═══ DATASET RECORDS

-- ==== Sys2Proof/Machine/Sched.lean ====
section
/-! DEFINITION. The access scheduler: grants and their reissue, admission, eviction and reload, the slot service, downlink windows, beacons, node and
registry commands (08_access_scheduler.md, R203 to R230; 07_seesaw.md, R189 to R193; 06_demodulation.md, R163, R168, R172). -/

namespace Sys2Proof.Machine

open Sys2Proof

/-! ## Grants that change (R105, R218 to R220) -/

/-- A new entry replaces a waiting one for the same direction and radio (R219); a revoke, which cancels every entry of its direction (R105), replaces all
that wait for it. -/
def Grant.replaces (g old : Grant) : Bool := old.dl == g.dl && (g.radio == 3 || old.radio == g.radio)

/-- An entry joins the control queue of a node, whether its context is on the die or saved (R219). -/
def Dev.queueEntry (d : Dev) (addr : Nat) (g : Grant) : Dev :=
  match d.nodeOf addr with
  | none => d
  | some x =>
    let i := ((d.ctxOf addr).map (·.1)).getD noFlow
    let keep := x.ctl.filter (fun e => !g.replaces e.grant)
    let d := d.setNode addr { x with ctl := (keep ++ [(⟨i, g, d.sched.stamp⟩ : CtlEntry)]).take 25 }
    { d with sched := { d.sched with stamp := d.sched.stamp + 1 } }

/-- A cell stays the same: radio, group, slot, mode and period. -/
def Grant.sameCell (a b : Grant) : Bool :=
  a.radio == b.radio && a.k0 == b.k0 && a.slot == b.slot && a.mode == b.mode && a.period == b.period && a.dl == b.dl

/-- The reservation a replaced grant frees; none where there was none or the new grant keeps its cell and phase. -/
def Dev.freedBy (d : Dev) (x : Ctx) (old new : Grant) (anchor eff : Nat) : List Resv :=
  if old.radio = 3 then []
  else if old.sameCell new && (d.resvOf x old anchor old.period).phasesMeet (d.resvOf x new eff new.period) then []
  else [d.resvOf x old anchor old.period]

/-- The uplink grants with a new entry: it replaces the entry on its radio (R105); the grant on the lower-numbered radio stands first. -/
def Ctx.putUplink (x : Ctx) (g : Grant) : Ctx :=
  let x := if x.ulA.radio = g.radio || x.ulA.radio = 3 then { x with ulA := g } else { x with ulB := g }
  if x.ulB.radio < x.ulA.radio then { x with ulA := x.ulB, ulB := x.ulA } else x

/-- An entry takes effect from superframe eff (R105): the node's context, and the cells it frees. -/
def Dev.applyGrant (d : Dev) (x : Ctx) (g : Grant) (eff : Nat) : Ctx × List Resv :=
  let freed (old : Grant) (anchor : Nat) : List Resv := d.freedBy x old g anchor eff
  if g.radio = 3 then
    if g.dl then ({ x with dlG := Grant.none, dlStop := false }, freed x.dlG x.dlAnchor)
    else ({ x with ulA := Grant.none, ulB := Grant.none, ulStop := 0 }, freed x.ulA x.ulAnchor ++ freed x.ulB x.ulAnchor)
  else if g.dl then ({ x with dlG := g, dlAnchor := eff, dlStop := false, mode := g.mode }, freed x.dlG x.dlAnchor)
  else
    let old := if x.ulA.radio = g.radio then x.ulA else if x.ulB.radio = g.radio then x.ulB else Grant.none
    let stop := if x.ulStop.testBit g.radio then x.ulStop - 2 ^ g.radio else x.ulStop
    let fresh := if g.pilot = x.pilot then x.pilotNew else some (eff, false)
    ({ x.putUplink g with ulAnchor := eff, ulStop := stop, mode := g.mode, pilot := g.pilot, pilotNew := fresh }, freed old x.ulAnchor)

/-- An entry carried by a later burst stands behind those of earlier bursts, and behind those of its own burst that stand before it (R105). -/
def addComing (e : Coming) : List Coming → List Coming
  | [] => [e]
  | v :: rest => if v.burst ≤ e.burst then v :: addComing e rest else e :: v :: rest

/-- The entries of a node that apply from a superframe on are applied, in the order of their bursts (R105, R219). -/
def Dev.applyComing (d : Dev) (addr sf : Nat) : Dev :=
  match d.nodeOf addr with
  | none => d
  | some x =>
    let (now, later) := x.coming.partition (fun e => decide (e.eff ≤ sf))
    let (x', freed) := now.foldl (fun (acc : Ctx × List Resv) e =>
      let (y, f) := d.applyGrant acc.1 e.grant e.eff
      (y, acc.2 ++ f)) ({ x with coming := later }, [])
    if now.isEmpty then d else (d.setNode addr x').holdCells freed sf
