/-- The copy is open: an OPEN precedes. -/
def Dev.nvmOpenNow (d : Dev) : Bool := d.get R.CFG_NVM F.CFG_NVM_phase == 1

/-- NVM_WRITE of a phase at the head. -/
def Dev.runNvm (d : Dev) (phase : Nat) (f : Dev → Cmd → Dev) : Dev := d.runHead (fun c => c.op == 7 && c.arg == phase) (fun d c =>
  if phase != 0 && !d.nvmOpenNow then d.complete c 4 0 [] false else f d c)

/-- OPEN: the inactive copy is invalid from the start of its erase. -/
def Dev.nvmOpen (d : Dev) : Dev := d.runNvm 0 (fun d _ =>
  let x := d.inactiveCopy
  let d := { d with nvmCopy := x, flash := smClear d.flash (copyBase x) (copyBase x + copySize) }
  d.nvmStop.nvmBusy .nvmOpen)

/-- DATA starts to program its bytes. -/
def Dev.nvmData (d : Dev) : Dev := d.runNvm 1 (fun d _ => d.nvmBusy .nvmData)

/-- CLOSE: the seq is compared, then checks 1 and 3 to 8 run on the copy. -/
def Dev.nvmClose (d : Dev) : Dev := d.runNvm 2 (fun d c =>
  let old := d.boot.phase != .fail && (match d.boot.inForce with
    | some x => !newer c.addr (headSeq (d.header x))
    | none => false)
  let h := d.header d.nvmCopy
  if old then d.complete c 3 0 [] false
  else if !headFixed h || !headLen h || d.bodyCause d.nvmCopy != 0 then d.nvmStop.complete c 6 0 [] false
  else d.nvmBusy .nvmClose)

/-- The seq unit is programmed: the copy is closed (R434). -/
def Dev.nvmClosed (d : Dev) (seq : Nat) : Dev :=
  let x := d.nvmCopy
  let d := d.flashStore (copyBase x + 4) (toLE 4 seq ++ toLE 4 (0xFFFFFFFF - seq))
  let d := (d.setWord (if x = 0 then R.CFG_SEQ_A else R.CFG_SEQ_B) (BitVec.ofNat 32 seq)).put R.CFG_NVM F.CFG_NVM_phase 2
  let d := if d.boot.phase == .fail && x = 0 then { d with boot := { d.boot with inForce := some 0 } } else d
  d.raise 15 0 x

/-- A flash erase or program of a phase ends; ok is false where it failed. -/
def Dev.nvmPhaseDone (d : Dev) (ok : Bool) : Dev :=
  match d.cmd.queue.head?, d.cmd.busy with
  | some c, some .nvmOpen =>
    (if ok then (d.put R.CFG_NVM F.CFG_NVM_phase 1).complete c 0 0 [] false else d.nvmStop.complete c 6 0 [] false).cmdPump
  | some c, some .nvmData =>
    (if ok then (d.flashStore (copyBase d.nvmCopy + c.addr) c.data).complete c 0 0 [] false
      else d.nvmStop.complete c 6 0 [] false).cmdPump
  | some c, some .nvmClose => (if ok then (d.nvmClosed c.addr).complete c 0 0 [] false else d.nvmStop.complete c 6 0 [] false).cmdPump
  | _, _ => d

end Sys2Proof.Machine
end

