-- ==== Sys2Proof/Machine/CipOps.lean ====
section
/-! DEFINITION. The Cipher Engine rows that act alone (15_cipher_engine.md). -/

namespace Sys2Proof.Machine

open Sys2Proof

/-- A requester's access to the stream interface: nothing where the owner rule bars it (R379). -/
def Dev.asStr (d : Dev) (who : Nat) (f : Dev → Dev) : Dev := if d.strMay who then f d else d

/-- KEY_LOAD: CIP_KEY_CMD op LOAD (R368). -/
def execKeyLoad (slot : Nat) (cls : Fin 4) (big : Bool) (s : State) : Host.Outcome State Fault Refusal :=
  finish s (s.dev.whenHub (fun d => if 255 < slot then d.keyLoad slot cls.val big else d.keyCmd (keyCmdWord 1 slot cls.val big)))

/-- KEY_CLEAR: CIP_KEY_CMD op CLEAR (R368). -/
def execKeyClear (slot : Nat) (s : State) : Host.Outcome State Fault Refusal :=
  finish s (s.dev.whenHub (fun d => if 255 < slot then d.keyClear slot else d.keyCmd (keyCmdWord 2 slot 0 false)))

/-- ROOT_KEY_BLOW: CIP_ROOT_CTRL.blow is set (R367). -/
def execRootKeyBlow (s : State) : Host.Outcome State Fault Refusal := finish s (s.dev.whenHub (fun d => d.rootBlowStart))

/-- ROOT_KEY_BLOW_DONE: The root key blow ends; failed has the bits that did not blow (R367, R475). -/
def execRootKeyBlowDone (failed : Nat) (s : State) : Host.Outcome State Fault Refusal := finish s (s.dev.whenHub (fun d => d.rootBlowDone failed))

/-- CLASS_LIMIT_WRITE: A write to a class limit (R371). -/
def execClassLimitWrite (c : Fin 4) (w : Word) (s : State) : Host.Outcome State Fault Refusal :=
  finish s (s.dev.whenHub (fun d => d.classWrite c.val w))

/-- CIPHER_JOB_START: An accepted job is given to a free AES core (R376). -/
def execCipherJobStart (s : State) : Host.Outcome State Fault Refusal := finish s (s.dev.whenHub (fun d => d.cipStart))

/-- CIPHER_JOB_COMPLETE: The oldest running job of a core ends (R374, R376). -/
def execCipherJobComplete (c : CoreId) (s : State) : Host.Outcome State Fault Refusal := finish s (s.dev.whenHub (fun d => d.cipComplete c.val))

/-- CJ_RESULT_READ: A read of CJ_RESULT (R376). -/
def execCjResultRead (c : CoreId) (s : State) : Host.Outcome State Fault Refusal := finish s (s.dev.whenHub (fun d => d.readCjResult c.val))

/-- STR_OWNER_WRITE: A write to STR_OWNER by a core, or by the Command Port as 64 (R379). -/
def execStrOwnerWrite (who : Fin 65) (v : Word) (s : State) : Host.Outcome State Fault Refusal :=
  finish s (s.dev.whenHub (fun d => d.strOwner who.val v.toNat))

/-- STR_START: STR_CTRL is written with start 1 (R379). -/
def execStrStart (who : Fin 65) (w : Word) (s : State) : Host.Outcome State Fault Refusal :=
  finish s (s.dev.whenHub (fun d => d.asStr who.val (fun d => d.strStart w)))

/-- STR_ABORT: STR_CTRL.abort is set (R379). -/
def execStrAbort (who : Fin 65) (s : State) : Host.Outcome State Fault Refusal := finish s (s.dev.whenHub (fun d => d.asStr who.val Dev.strAbort))

/-- STR_DIN_WRITE: A write to STR_DIN; it waits while din_free is 0 (R379). -/
def execStrDinWrite (who : Fin 65) (w : Word) (s : State) : Host.Outcome State Fault Refusal :=
  finish s (s.dev.whenHub (fun d => d.asStr who.val (fun d => (d.strDin w).1)))

/-- STR_DOUT_READ: A read of STR_DOUT; it waits until a word is there (R379). -/
def execStrDoutRead (who : Fin 65) (s : State) : Host.Outcome State Fault Refusal :=
  finish s (s.dev.whenHub (fun d => d.asStr who.val (fun d => d.strDout.1)))

/-- STREAM_JOB_END: A stream job ends (R379). -/
def execStreamJobEnd (s : State) : Host.Outcome State Fault Refusal := finish s (s.dev.whenHub (fun d => d.strEnd))

/-- CIP_SLOT_IDX_WRITE: A write to CIP_SLOT_IDX (R365). -/
def execCipSlotIdxWrite (n : Nat) (s : State) : Host.Outcome State Fault Refusal := finish s (s.dev.whenHub (fun d => d.slotIdx n))

end Sys2Proof.Machine
end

══════

• DESCRIPTION OF THE TASK: Set down, unchanged, only those lines above that fall between the line with "def execRootKeyBlow (s" and the line with "(R367, R475). -/", the two end lines included.

• RESPONSE AREA:
def execRootKeyBlow (s : State) : Host.Outcome State Fault Refusal := finish s (s.dev.whenHub (fun d => d.rootBlowStart))

/-- ROOT_KEY_BLOW_DONE: The root key blow ends; failed has the bits that did not blow (R367, R475). -/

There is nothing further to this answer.